----- Exercise materials
-- ==== Sys2Proof/Laws/Installation.lean ====
section
/-! SUPPORT. What internal work never touches: authority, Attach Memory, the Path Table, the pins and the queue of
commands. One equation for every operation that a command's internal work calls. -/

set_option linter.all false

namespace Sys2Proof.Machine.Laws

/-- What belongs to the installation, the attached links and the sender of commands. -/
def installation (s : State) :=
  (s.auth, s.attachMemory, s.paths, s.lineUp, s.switches, s.clearLine, s.pending)

theorem installation_each {α : Type} {f : α → State → State} (xs : List α)
    (h : ∀ x t, installation (f x t) = installation t) (s : State) : installation (each xs f s) = installation s := by
  induction xs generalizing s with
  | nil => rfl
  | cons x r ih => rw [each_cons, ih, h]

@[simp] theorem installation_modPort (l : LinkNo) (f : Port → Port) (s : State) : installation (s.modPort l f) =
    installation s := rfl

@[simp] theorem installation_modPresent (l : LinkNo) (f : Present → Present) (s : State) : installation (s.modPresent l f) =
    installation s := rfl

@[simp] theorem installation_setCtx (c : CtxNo) (x : Option Context) (s : State) : installation (s.setCtx c x) =
    installation s := rfl

@[simp] theorem installation_modCtx (c : CtxNo) (f : Context → Context) (s : State) : installation (s.modCtx c f) =
    installation s := rfl

@[simp] theorem installation_modResv (d : DriveNo) (f : Reservation → Reservation) (s : State) : installation (s.modResv d f) =
    installation s := rfl

@[simp] theorem installation_modDrive (d : DriveNo) (f : Drive → Drive) (s : State) : installation (s.modDrive d f) =
    installation s := rfl

@[simp] theorem installation_setArm (d : DriveNo) (a : ArmState) (s : State) : installation (s.setArm d a) =
    installation s := rfl

@[simp] theorem installation_modSched (d : DriveNo) (f : Scheduler → Scheduler) (s : State) : installation (s.modSched d f) =
    installation s := rfl

@[simp] theorem installation_setOrient (d : DriveNo) (o : Option Orient) (s : State) : installation (s.setOrient d o) =
    installation s := rfl

@[simp] theorem installation_modBuffer (b : BufNo) (f : Buffer → Buffer) (s : State) : installation (s.modBuffer b f) =
    installation s := rfl

@[simp] theorem installation_modTracks (d : DriveNo) (f : Tracks → Tracks) (s : State) : installation (s.modTracks d f) =
    installation s := rfl

@[simp] theorem installation_modFence (d : DriveNo) (f : Fence → Fence) (s : State) : installation (s.modFence d f) =
    installation s := rfl

@[simp] theorem installation_send (o : Output) (s : State) : installation (s.send o) =
    installation s := rfl

@[simp] theorem installation_frame (l : LinkNo) (f : HostFrame) (s : State) : installation (s.frame l f) =
    installation s := rfl

@[simp] theorem installation_order (d : DriveNo) (o : Order) (s : State) : installation (s.order d o) =
    installation s := rfl

@[simp] theorem installation_later (ts : List Task) (s : State) : installation (s.later ts) =
    installation s := rfl

theorem installation_ahead (ts : List Task) {f : State → State} (h : ∀ t, installation (f t) = installation t) (s : State) :
    installation (State.ahead ts f s) = installation s := h { s with work := [] }

@[simp] theorem installation_set_contexts (s : State) (v : Vector (Option Context) 16) : installation { s with contexts := v } =
    installation s := rfl

@[simp] theorem installation_set_ctxWait (s : State) (v : List LinkNo) : installation { s with ctxWait := v } =
    installation s := rfl

@[simp] theorem installation_set_path (s : State) (v : Path) : installation { s with path := v } =
    installation s := rfl

@[simp] theorem installation_set_lru (s : State) (v : List BufNo) : installation { s with lru := v } =
    installation s := rfl

@[simp] theorem installation_set_bufWait (s : State) (v : List Waiter) : installation { s with bufWait := v } =
    installation s := rfl

@[simp] theorem installation_set_capture (s : State) (v : Option Capture) : installation { s with capture := v } =
    installation s := rfl

@[simp] theorem installation_set_further (s : State) (v : Nat) : installation { s with further := v } =
    installation s := rfl

@[simp] theorem installation_set_suspects (s : State) (v : List Suspect) : installation { s with suspects := v } =
    installation s := rfl

@[simp] theorem installation_set_work (s : State) (v : List Task) : installation { s with work := v } =
    installation s := rfl

@[simp] theorem installation_choose (l : LinkNo) (s : State) : installation (choose l s) = installation s := by
  unfold choose
  (repeat' split) <;> (try simp [installation_each, apply_ite installation]) <;> (try intros) <;> (repeat' split) <;> (try simp [installation_each, apply_ite installation]) <;> (try rfl)

@[simp] theorem installation_goIdle (l : LinkNo) (s : State) : installation (goIdle l s) = installation s := by
  unfold goIdle
  (repeat' split) <;> (try simp [installation_each, apply_ite installation]) <;> (try intros) <;> (repeat' split) <;> (try simp [installation_each, apply_ite installation]) <;> (try rfl)

@[simp] theorem installation_setFloor (l : LinkNo) (f : Fin 16) (s : State) :
    installation (setFloor l f s) = installation s := by
  unfold setFloor
  (repeat' split) <;> (try simp [installation_each, apply_ite installation]) <;> (try intros) <;> (repeat' split) <;> (try simp [installation_each, apply_ite installation]) <;> (try rfl)

@[simp] theorem installation_setItems (l : LinkNo) (xs : List Item) (s : State) :
    installation (setItems l xs s) = installation s := by
  unfold setItems
  (repeat' split) <;> (try simp [installation_each, apply_ite installation]) <;> (try intros) <;> (repeat' split) <;> (try simp [installation_each, apply_ite installation]) <;> (try rfl)

@[simp] theorem installation_joinSet (l : LinkNo) (b : ItemBody) (s : State) :
    installation (joinSet l b s) = installation s := by
  unfold joinSet
  (repeat' split) <;> (try simp [installation_each, apply_ite installation]) <;> (try intros) <;> (repeat' split) <;> (try simp [installation_each, apply_ite installation]) <;> (try rfl)

@[simp] theorem installation_raise (l : LinkNo) (b : ItemBody) (s : State) :
    installation (raise l b s) = installation s := by
  unfold raise
  (repeat' split) <;> (try simp [installation_each, apply_ite installation]) <;> (try intros) <;> (repeat' split) <;> (try simp [installation_each, apply_ite installation]) <;> (try rfl)

@[simp] theorem installation_raiseOn (ls : List LinkNo) (b : ItemBody) (s : State) :
    installation (raiseOn ls b s) = installation s := by
  unfold raiseOn
  (repeat' split) <;> (try simp [installation_each, apply_ite installation]) <;> (try intros) <;> (repeat' split) <;> (try simp [installation_each, apply_ite installation]) <;> (try rfl)

@[simp] theorem installation_raiseDrive (d : DriveNo) (b : ItemBody) (s : State) :
    installation (raiseDrive d b s) = installation s := by
  unfold raiseDrive
  (repeat' split) <;> (try simp [installation_each, apply_ite installation]) <;> (try intros) <;> (repeat' split) <;> (try simp [installation_each, apply_ite installation]) <;> (try rfl)

@[simp] theorem installation_withdraw (l : LinkNo) (b : ItemBody) (s : State) :
    installation (withdraw l b s) = installation s := by
  unfold withdraw
  (repeat' split) <;> (try simp [installation_each, apply_ite installation]) <;> (try intros) <;> (repeat' split) <;> (try simp [installation_each, apply_ite installation]) <;> (try rfl)

@[simp] theorem installation_endLevelOn (b : ItemBody) (l : LinkNo) (s : State) :
    installation (endLevelOn b l s) = installation s := by
  unfold endLevelOn
  (repeat' split) <;> (try simp [installation_each, apply_ite installation]) <;> (try intros) <;> (repeat' split) <;> (try simp [installation_each, apply_ite installation]) <;> (try rfl)

@[simp] theorem installation_endLevel (b : ItemBody) (s : State) : installation (endLevel b s) = installation s := by
  unfold endLevel
  (repeat' split) <;> (try simp [installation_each, apply_ite installation]) <;> (try intros) <;> (repeat' split) <;> (try simp [installation_each, apply_ite installation]) <;> (try rfl)

@[simp] theorem installation_returnItem (l : LinkNo) (i : Item) (s : State) :
    installation (returnItem l i s) = installation s := by
  unfold returnItem
  (repeat' split) <;> (try simp [installation_each, apply_ite installation]) <;> (try intros) <;> (repeat' split) <;> (try simp [installation_each, apply_ite installation]) <;> (try rfl)

@[simp] theorem installation_putOff (l : LinkNo) (s : State) : installation (putOff l s) = installation s := by
  unfold putOff
  (repeat' split) <;> (try simp [installation_each, apply_ite installation]) <;> (try intros) <;> (repeat' split) <;> (try simp [installation_each, apply_ite installation]) <;> (try rfl)

@[simp] theorem installation_clearSet (l : LinkNo) (s : State) : installation (clearSet l s) = installation s := by
  unfold clearSet
  (repeat' split) <;> (try simp [installation_each, apply_ite installation]) <;> (try intros) <;> (repeat' split) <;> (try simp [installation_each, apply_ite installation]) <;> (try rfl)

@[simp] theorem installation_controllerFree (s : State) : installation (controllerFree s) = installation s := by
  unfold controllerFree
  (repeat' split) <;> (try simp [installation_each, apply_ite installation]) <;> (try intros) <;> (repeat' split) <;> (try simp [installation_each, apply_ite installation]) <;> (try rfl)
----------
» Task description
Print out, without change, each line from the line holding "(putOff l s) = installation s := by" to the final line of the material.

» Answer to the exercise
@[simp] theorem installation_putOff (l : LinkNo) (s : State) : installation (putOff l s) = installation s := by
  unfold putOff
  (repeat' split) <;> (try simp [installation_each, apply_ite installation]) <;> (try intros) <;> (repeat' split) <;> (try simp [installation_each, apply_ite installation]) <;> (try rfl)

@[simp] theorem installation_clearSet (l : LinkNo) (s : State) : installation (clearSet l s) = installation s := by
  unfold clearSet
  (repeat' split) <;> (try simp [installation_each, apply_ite installation]) <;> (try intros) <;> (repeat' split) <;> (try simp [installation_each, apply_ite installation]) <;> (try rfl)

@[simp] theorem installation_controllerFree (s : State) : installation (controllerFree s) = installation s := by
  unfold controllerFree
  (repeat' split) <;> (try simp [installation_each, apply_ite installation]) <;> (try intros) <;> (repeat' split) <;> (try simp [installation_each, apply_ite installation]) <;> (try rfl)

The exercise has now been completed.